Mack, Mack, Mack, where would I ever be without you?

In addition to answering the specific question in a way that made me laugh and move on, her response enabled me to see the question wasn’t just about perspective. It’s about control. It’s about me deciding I want things to go one way and forcing them to go that way, even if–with very good reason–they don’t want to.

Getting around this mental hurdle took likening it to my work life. In the IT world, a project manager addresses a specific problem by identifying its components and finding, then implementing, a solution that corrects that problem. Even with copious planning at the front end, that project manager is going to find new facts along the way that will change how she has to implement her solution to a problem. (Often this will come from one of the project’s resources going, “Wait, what? No, what we needed is x.03, not x.031! It’s right here in this email . . . oh, um, I meant to include in the email, anyway!” Pretty please see here for a giggle-inspiring, totally accurate visual about project management.) She still has a mostly viable sketch of her solution’s implementation.

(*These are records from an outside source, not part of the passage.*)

-- ==== Sys2Proof/Config.lean ====
section
/-! DEFINITION. What the hardware fixes once (00_scope.md R7). There is no model argument and no free value: IMAGE and LOAD_BASE are inputs of reset (R40). -/

namespace Sys2Proof.Config

/-- `MEM_SIZE`: addresses are 0 to 255 (R7, R39). -/
abbrev memSize : Nat := 256

/-- `SP_INDEX`: register 7 is the stack pointer (R7, R23). -/
abbrev spIndex : RegIndex := 7

/-- `LINK_INDEX`: CALL leaves its return address in register 6 (R7, R24). -/
abbrev linkIndex : RegIndex := 6

/-- `STACK_BASE`: the reset value of the stack pointer and the empty-stack threshold (R7, R150). -/
abbrev stackBase : Byte := 0xF4

/-- What a cell that neither the load nor a store has written holds (R43, D5; UNVERIFIED: the spec's own decision, unsafe, log 3). -/
abbrev unlistedByte : Byte := 0x00

end Sys2Proof.Config
end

The solution itself remains mostly unchanged though the path to reach it now includes a few hurdles and at least one pit of rattlesnakes that must be safely passed over to reach the project’s successful conclusion.

It’s unrealistic to assume that any project–whether IT, writing-related or personal–won’t change at all while it’s underway. Life is full of moving parts. If the project manager is doing things right, she’ll see what’s changing and respond to them sooner than later rather than trying to sledgehammer her initial solution into fitting new facts. If a project manager’s stuck in an old paradigm, she’ll throw her hands up in the air, ditch the project and go start a new one, after having a bunch of beers.

Writing, it turns out, is like project management, which is like life. If you start out with a plan you’re willing to constantly revisit and tweak based on new facts, you might find a different end result than you first anticipated . . . but you’ll get where you’re going, eventually. And maybe, just maybe, like in the movie Threesome, the detours and asides you took to get there will be the best parts of all.